(Raw data Opens)

/-- SSDs enumerated at step 10: slot, granules, whether it meets R256, volatile cache (R256). -/
def State.enumerate (s : State) (found : List (Nat × Nat × Bool × Bool)) : State :=
  (List.range s.ssdSlots).foldl (fun s i => match found.find? (·.1 == i) with
    | some (_, n, sup, vc) => s.setSsd i { s.ssd i with present := true, granules := n, supported := sup, volatileCache := vc }
    | none => s.setSsd i { s.ssd i with present := false }) s

/-- The mask of the set whose metadata an SSD found carries (R261). -/
def State.foundMask (s : State) (k : Nat) : Option Nat :=
  ((List.range 16).filterMap fun i => if (s.ssd i).present then
    (match (s.ssd i).info with | some x => if x.set = k then some x.mask else none | none => none) else none).head?

/-- The Yedal image in force raises its floor (R465). -/
def State.commitYedal (s : State) : State :=
  let b := s.dev.fw.image
  if s.fld rFwStatus fFwStatusState = 3 ∧ imageCommits b then
    let f := max (SMap.get (fun _ => 0) s.nv.mgmt.floors 4) (imageSvn b)
    (s.modMgmt fun m => { m with floors := SMap.set (fun _ => 0) m.floors 4 f }).setFld (rSecFloor 4) fSecFloorFloor f
  else s

/-- The work of start-up step `k` is complete.  `ok` is whether what the spec leaves to the silicon went well (the PUF reading,
images as delivered, power, training), `slots`, `bases` and `control` are the places that the part takes, `found` the SSDs. -/
def State.startWork (s : State) (k : Nat) (ok : Bool) (slots bases : List Nat) (control : Nat)
    (found : List (Nat × Nat × Bool × Bool)) : State :=
  match k with
  | 1 =>
    let s : State := { s with ao := { s.ao with bootSel := s.ao.bootSelPins } }
    if s.ao.bootSel = 3 then s.hold_.mgmtLog 1 1 3
    else if !ok then s.startFail
    else
      let s := ((s.setFlag rSecState fSecStateIdentityOk true).setFlag rSecState fSecStateEntropyOk true).wr rSecId
        (BitVec.ofNat 64 (Config.sha3 Config.deviceKey).toNat)
      let s := [1, 2, 3, 4].foldl (fun s c => s.setFld (rSecFloor c) fSecFloorFloor (SMap.get (fun _ => 0) s.nv.mgmt.floors c)) s
      let (good, _, s) := s.bootVerify 1 true
      if good then s.startNext else s.startFail
  | 2 =>
    if !ok then s.startFail
    else
      let n := s.nv.remaps.length
      let s := (s.mgmtLog 1).setFld rRasRemapStatus fRasRemapStatusEntries n
      ((s.setFlag rRasRemapStatus fRasRemapStatusListFull (n == 4096)).setFld rRasRemapStatus fRasRemapStatusRetiredBays
        s.nv.retiredBays.length).startNext
  | 3 =>
    let (good, i, s) := s.bootVerify 2 ok
    if !good then s.startFail
    else
      let new := (SMap.get (fun _ => none) s.nv.mgmt.pending 2).isSome
      -- a new descriptor returns retired bays to use (R24, R494)
      let s : State := if new then
          { s with nv := { s.nv with desc := descriptorOf (i.bytes.drop 4096), retiredBays := [] } }
        else s
      let s := (s.loadDescriptor.markRetired.setFld rRasRemapStatus fRasRemapStatusRetiredBays
        s.nv.retiredBays.length).writeCap 5 0 0
      if s.ao.bootSel = 2 then s.hold_ else s.startNext
  | 4 => if !ok then s.startFail else ({ s with ao := { s.ao with mainEn := true } } : State).startNext
  | 5 =>
    if !ok then s.startFail
    else
      match if s.ao.causeKind = 2 then some s else s.carve slots bases with
      | none => s
      | some s => if s.ao.bootSel = 1 then s.hold_ else s.startNext
  | 6 =>
    let control := if s.ao.causeKind = 2 then s.dev.mem.controlBase else control
    if !controlBaseOk control then s
    else
      let (good, _, s) := s.bootVerify 3 ok
      if !good then s.startFail
      else (((s.modMem fun m => { m with controlBase := control }).writeHandoff (min s.ao.causeKind 2) []).modLook fun l => { l with basecamp := true }).startNext
  | 9 => if s.fld rFwStatus fFwStatusState = 3 then s.startNext else s
  | 10 =>
    let s := s.enumerate found
    let s := [0, 1].foldl (fun s k => match s.foundMask k with
      | some m => s.assembleSet k m
      | none => s) s
    (s.setFlag rJrnlStatus fJrnlStatusReplaying true).startNext
  | 11 => if s.flag rJrnlStatus fJrnlStatusReplaying then s else s.startNext.commitUpdates.commitYedal
  | _ => if ok then s.startNext else s.startFail

/-- A warm reset has drained: no mutation and no table command is in progress, or 2 ms have passed (R422, R564). -/
def State.drained (s : State) (since : Nat) : Bool :=
  (s.dev.lantern.mutations.isEmpty && s.dev.tables.cmds.isEmpty) || decide (since + 2000000 ≤ s.ao.tick)

/-- STARTUP_STEP_ADVANCE: the step in progress completes, or start-up stops; while a warm reset drains, its islands are
reset. -/
def execStartupStepAdvance (ok : Bool) (slots bases : List Nat) (control : Nat) (found : List (Nat × Nat × Bool × Bool))
    (s : State) : Host.Outcome State Fault Refusal :=
  match s.ao.warm with
  | some (t, source) => .next (if s.drained t then s.warmReset source else s)
  | none =>
    if s.ao.startStep = 0 ∨ 12 ≤ s.ao.startStep ∨ s.ao.startFailed ∨ s.ao.startHold ∨ s.ao.heldInReset ∨ s.ao.s1 then .next s
    else if s.failsafe then .next { s with ao := { s.ao with startFailed := true } }
    else .next (s.startWork s.ao.startStep ok slots bases control found)

end Sys2Proof.Machine
end

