-- ==== Sys2Proof/Machine/Recovery.lean ====
section
/-! DEFINITION. Recovery from the journal and ranger restart (R418 to R427, R431). -/

namespace Sys2Proof.Machine

/-! The scan (R406, R418 to R420, R423). -/

/-- Two copies of one record. -/
def JRec.same (a b : JRec) : Bool := a.epoch == b.epoch && a.stamp == b.stamp && a.req == b.req && a.pay == b.pay

/-- Each record once. -/
def onceEach : List JRec → List JRec → List JRec
  | acc, [] => acc
  | acc, r :: rs => if (acc.any r.same) = true then onceEach acc rs else onceEach (acc ++ [r]) rs

/-- Replay order (R406): by epoch, then by stamp. -/
def JRec.earlier (a b : JRec) : Bool := decide (a.epoch < b.epoch) || (a.epoch == b.epoch && a.stamp.before b.stamp)

/-- The records that count (R418, R419): after a warm reset those of the local log below their class's commit position,
else what the peer and the journal SSDs hold; those in `bad` fail their check. -/
def State.counted (s : State) (bad : List Nat) (peer : List JRec) : List JRec :=
  if s.ao.causeKind = 2 then (s.dev.jrnl.log.filter s.recCommitted).filter fun r => !bad.contains r.id
  else
    let ssd := s.nv.ssds.flatMap fun e => if e.2.present then e.2.journal else []
    onceEach [] (((peer.filter (·.cls == 1)) ++ ssd.filter (·.cls == 2)).filter fun r => !bad.contains r.id)

/-- The counted cancel that ended request `n`. -/
def cancelOf (rs : List JRec) (n : Nat) : Option (Nat × Stamp) :=
  (rs.find? fun r => match r.pay with | .cancel t o => t == n && o == 1 | _ => false).map fun r => (r.epoch, r.stamp)

/-- One above the highest record SEQ that a record covers. -/
def JRec.covers (r : JRec) : Nat :=
  match r.pay with
  | .tokens first n _ _ _ _ _ _ => first + n
  | .leg k d => if k = 4 then (d.length + 39) / 40 else 0
  | .complete _ _ n _ => n + 1
  | _ => 0

/-- The request that a counted ADMIT stands for. -/
def Request.ofAdmit (a : JRec) (rs : List JRec) (c : Option (Nat × Stamp)) : Option Request :=
  match a.pay with
  | .admitReq d submit version ps bs tx sq slot =>
    some
      { seq := a.req, tent := a.tent, kind := dKind d, cls := dClass d, client := dClient d % 65536, tag := dTag d
        desc := d, sq := sq, slot := slot, submit := submit, admitReq := a.stamp, epoch := a.epoch, params := ps, bias := bs
        text := tx, accepted := true, recovered := true, conditions := if a.cls = 0 then 0 else 0x20, replay := rs
        cancelledAt := c, committedRecords := rs.foldl (fun n r => max n r.covers) 0, gen := { adapter := version } }
  | _ => none

/-- A VOLATILE request whose COMPLETE is not counted ends ABANDONED (R423). -/
def Request.abandon (r : Request) (cls : Nat) (st : Stamp) : Request :=
  if cls = 0 ∧ (r.replay.any (·.pay.kind == 5)) = false then { r with ended := some (0x42, st), resumed := true } else r

/-- After a cold start what counts is in the local log again, committed as it was, as carried copies; and the log's head. -/
def relog (rs : List JRec) : List JRec × Nat :=
  rs.foldl (fun x r =>
    (x.1 ++ [{ r with carried := true, acked := r.cls == 1, written := r.cls == 2, pos := x.2 + r.size }], x.2 + r.size)) ([], 0)

/-- REPLAY_SCAN (R418 to R420, R423): at start-up step 11. -/
def execReplayScan (bad : List Nat) (peer : List JRec) (s : State) : Host.Outcome State Fault Refusal :=
  if s.ao.startStep ≠ 11 ∨ !s.flag rJrnlStatus fJrnlStatusReplaying then .next s
  else
    let rs := s.counted bad peer
    let (st, s) := s.originate (islRanger 0)
    let admits := sortBy (fun (a b : JRec) => decide (a.req < b.req)) (rs.filter (·.pay.kind == 1))
    let s := admits.foldl (fun s a =>
      match Request.ofAdmit a (sortBy JRec.earlier (rs.filter (·.req == a.req))) (cancelOf rs a.req) with
      | some r => s.setReq a.req (some (r.abandon a.cls st))
      | none => s) s
    let top := rs.foldl (fun n r => max n (r.req + 1)) s.dev.adm.nextSeq
    let ids := (s.nv.ssds.flatMap fun e => e.2.journal) ++ rs ++ s.dev.jrnl.log
    let s := if s.ao.causeKind = 2 then s else s.wr rJrnlHead (BitVec.ofNat 64 (relog rs).2)
    let s := (s.modAdm fun a => { a with nextSeq := top }).modJrnl fun j => { j with
      log := if s.ao.causeKind = 2 then rs else (relog rs).1, recovered := admits.map (·.req)
      nextId := ids.foldl (fun n r => max n (r.id + 1)) j.nextId }
    .next ((s.setFld rJrnlRecoveryStatus fJrnlRecoveryStatusEntries admits.length).setFlag rJrnlStatus
      fJrnlStatusReplaying false)

/-! The recovery table (R425). -/

/-- STATE of an entry. -/
def Request.recoveryState (r : Request) : Nat :=
  if r.finalDone then 3
  else match r.ended with
    | some e => if e.1 = 0x42 then 2 else 1
    | none => if (r.replay.any (·.pay.kind == 5)) = true then 1 else 0

/-- The 32 bytes of an entry. -/
def Request.recoveryEntry (r : Request) : List Byte :=
  leBytes 8 r.seq ++ leBytes 8 r.tag ++ leBytes 1 r.tent ++ leBytes 1 r.sq ++ leBytes 2 r.slot ++
    leBytes 1 r.recoveryState ++ leBytes 1 ((r.replay.head?.map (·.cls)).getD 0) ++ leBytes 2 0 ++
    leBytes 8 r.committedRecords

(Raw data Closes)

◆ Try it ◆
If a line in the records holds the string "rSecFloor", copy it.

◆ Completed task ◆
    (s.modMgmt fun m => { m with floors := SMap.set (fun _ => 0) m.floors 4 f }).setFld (rSecFloor 4) fSecFloorFloor f
      let s := [1, 2, 3, 4].foldl (fun s c => s.setFld (rSecFloor c) fSecFloorFloor (SMap.get (fun _ => 0) s.nv.mgmt.floors c)) s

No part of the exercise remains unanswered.